TASK ITEM: In the material below, find each line with the string "from" and copy it.
##### DATA UNDER STUDY
-- ==== Sys2Proof/Decode.lean ====
section
/-! DEFINITION. The command word: decoder, encoder and assembler text (spec/30_encoding.md rules R72 to R83). -/

namespace Sys2Proof

/-! ## Fields of a word (R72) -/

/-- `op`, bits 63:56. -/
def opField (w : Word) : BitVec 8 := w.extractLsb' 56 8
/-- `rd`, bits 55:52. -/
def rdField (w : Word) : RegField := w.extractLsb' 52 4
/-- `ra`, bits 51:48. -/
def raField (w : Word) : RegField := w.extractLsb' 48 4
/-- `rb`, bits 47:44. -/
def rbField (w : Word) : RegField := w.extractLsb' 44 4
/-- `immA`, bits 43:22. -/
def immAField (w : Word) : Imm := w.extractLsb' 22 22
/-- `immB`, bits 21:0. -/
def immBField (w : Word) : Imm := w.extractLsb' 0 22

/-- `word = op << 56 | rd << 52 | ra << 48 | rb << 44 | immA << 22 | immB` (R72). -/
def assembleFields (op : BitVec 8) (rd ra rb : RegField) (immA immB : Imm) : Word :=
  op ++ rd ++ ra ++ rb ++ immA ++ immB

/-! ## Formats (R73) -/

/-- Which fields a command uses (R73). -/
inductive Format where
  | f0 | fi | fd | fs | fds | fdi | fsi | fdsi | fdsii | fdssii
  deriving DecidableEq, Repr

/-- The bits that must equal `match`, from R73's table. -/
def Format.mask : Format → Word
  | .f0 => 0xFFFFFFFFFFFFFFFF#64
  | .fi => 0xFFFFFFFFFFC00000#64
  | .fd => 0xFF0FFFFFFFFFFFFF#64
  | .fs => 0xFFF0FFFFFFFFFFFF#64
  | .fds => 0xFF00FFFFFFFFFFFF#64
  | .fdi => 0xFF0FFFFFFFC00000#64
  | .fsi => 0xFFF0FFFFFFC00000#64
  | .fdsi => 0xFF00FFFFFFC00000#64
  | .fdsii => 0xFF00F00000000000#64
  | .fdssii => 0xFF00000000000000#64

/-- `match = op << 56` (R73). -/
def matchWord (op : BitVec 8) : Word := assembleFields op 0 0 0 0 0

/-! ## Decoder (R76 to R80) -/

/-- Why a word is illegal. -/
inductive Illegal where
  /-- The opcode is not in R76's table (R79). -/
  | reservedOpcode (op : BitVec 8)
  /-- A bit the command's format does not use is 1 (R77). -/
  | unusedBits (op : BitVec 8)
  /-- A register number is not below `NV` or `NP` (R78). -/
  | registerRange (op : BitVec 8)
  deriving DecidableEq, Repr

/-- R76's table: the format of an opcode, and the command its fields make; `none` for a reserved opcode. -/
def shape (w : Word) : Option (Format × Instr) :=
  match (opField w).toNat with
  | 0x00 => some (.f0, .nop)
  | 0x01 => some (.fi, .clrst (immBField w))
  | 0x10 => some (.fds, .pack (rdField w) (raField w))
  | 0x11 => some (.fds, .unpack (rdField w) (raField w))
  | 0x12 => some (.fs, .vdump (raField w))
  | 0x20 => some (.fdi, .requant (rdField w) (immBField w))
  | 0x21 => some (.fdi, .resize (rdField w) (immBField w))
  | 0x22 => some (.fdsi, .chsel (rdField w) (raField w) (immBField w))
  | 0x23 => some (.fdsii, .trim (rdField w) (raField w) (immAField w) (immBField w))
  | 0x24 => some (.fds, .pclone (rdField w) (raField w))
  | 0x25 => some (.fdi, .norm (rdField w) (immBField w))
  | 0x26 => some (.fdssii, .morph (rdField w) (raField w) (rbField w) (immAField w) (immBField w))
  | 0x30 => some (.f0, .wtclr)
  | 0x31 => some (.fsi, .wtins (immBField w) (raField w))
  | 0x32 => some (.f0, .wtfill)
  | 0x33 => some (.fd, .wtser (rdField w))
  | 0x34 => some (.fsi, .wtemit (immBField w) (raField w))
  | 0x35 => some (.f0, .wtraw)
  | _ => none

/-- Total decoding: every word is exactly one command or illegal (R80). -/
def decode (c : Params) (w : Word) : Except Illegal Instr :=
  match shape w with
  | none => .error (.reservedOpcode (opField w))
  | some (f, i) =>
    if w &&& f.mask = matchWord (opField w) then
      if wellFormed c i then .ok i else .error (.registerRange (opField w))
    else .error (.unusedBits (opField w))

/-- The word whose low `nbits` bits are those of `w`, every bit above them 0. A command is one 64-bit word, so bit 0 of
the table's numbering is bit 0 of the word (R70, R72). -/
def tableWord (nbits w : Nat) : Word := BitVec.ofNat 64 (w % 2 ^ nbits)

/-- What the decoder reads from a row of spec/opcode_table.json, with the default parameters. -/
def decodeTableWord (nbits w : Nat) : Option Instr :=
  (decode Params.default (tableWord nbits w)).toOption

/-! ## Encoder (R72, R76) -/

/-- The word of a command; every field the format does not use is 0 (R77). -/
def encode : Instr → Word
  | .nop => assembleFields 0x00 0 0 0 0 0
  | .clrst mask => assembleFields 0x01 0 0 0 0 mask
  | .pack d a => assembleFields 0x10 d a 0 0 0
  | .unpack d a => assembleFields 0x11 d a 0 0 0
  | .vdump a => assembleFields 0x12 0 a 0 0 0
  | .requant d res => assembleFields 0x20 d 0 0 0 res
  | .resize d n => assembleFields 0x21 d 0 0 0 n
  | .chsel d a c => assembleFields 0x22 d a 0 0 c
  | .trim d a start size => assembleFields 0x23 d a 0 start size
  | .pclone d a => assembleFields 0x24 d a 0 0 0
  | .norm d t => assembleFields 0x25 d 0 0 0 t
  | .morph d a b num den => assembleFields 0x26 d a b num den
  | .wtclr => assembleFields 0x30 0 0 0 0 0
  | .wtins slot a => assembleFields 0x31 0 a 0 0 slot
  | .wtfill => assembleFields 0x32 0 0 0 0 0
  | .wtser d => assembleFields 0x33 d 0 0 0 0
  | .wtemit slotbyte a => assembleFields 0x34 0 a 0 0 slotbyte
  | .wtraw => assembleFields 0x35 0 0 0 0 0

/-! ## Assembler text (R83) -/

/-- A value buffer operand, `V0` to `V15`. -/
def vName (r : RegField) : String := "V" ++ toString r.toNat
/-- A PCM buffer operand, `P0` to `P15`. -/
def pName (r : RegField) : String := "P" ++ toString r.toNat
/-- An immediate, in decimal (log 11). -/
def immName (n : Imm) : String := toString n.toNat

/-- A command as R83 writes it: the mnemonic, then the operands in R76's order, separated by commas. -/
def asmText : Instr → String
  | .nop => "NOP"
  | .clrst mask => "CLRST " ++ immName mask
  | .pack d a => "PACK " ++ vName d ++ ", " ++ vName a
  | .unpack d a => "UNPACK " ++ vName d ++ ", " ++ vName a
  | .vdump a => "VDUMP " ++ vName a
  | .requant d res => "REQUANT " ++ pName d ++ ", " ++ immName res
  | .resize d n => "RESIZE " ++ pName d ++ ", " ++ immName n
  | .chsel d a c => "CHSEL " ++ pName d ++ ", " ++ pName a ++ ", " ++ immName c
  | .trim d a start size =>
    "TRIM " ++ pName d ++ ", " ++ pName a ++ ", " ++ immName start ++ ", " ++ immName size
  | .pclone d a => "PCLONE " ++ pName d ++ ", " ++ pName a
  | .norm d t => "NORM " ++ pName d ++ ", " ++ immName t
  | .morph d a b num den =>
    "MORPH " ++ pName d ++ ", " ++ pName a ++ ", " ++ pName b ++ ", " ++ immName num ++ ", " ++ immName den
  | .wtclr => "WTCLR"
  | .wtins slot a => "WTINS " ++ immName slot ++ ", " ++ pName a
  | .wtfill => "WTFILL"
  | .wtser d => "WTSER " ++ vName d
  | .wtemit slotbyte a => "WTEMIT " ++ immName slotbyte ++ ", " ++ vName a
  | .wtraw => "WTRAW"

end Sys2Proof
end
##########
SOLUTION FOR THIS PROBLEM:
/-- The bits that must equal `match`, from R73's table. -/
/-- What the decoder reads from a row of spec/opcode_table.json, with the default parameters. -/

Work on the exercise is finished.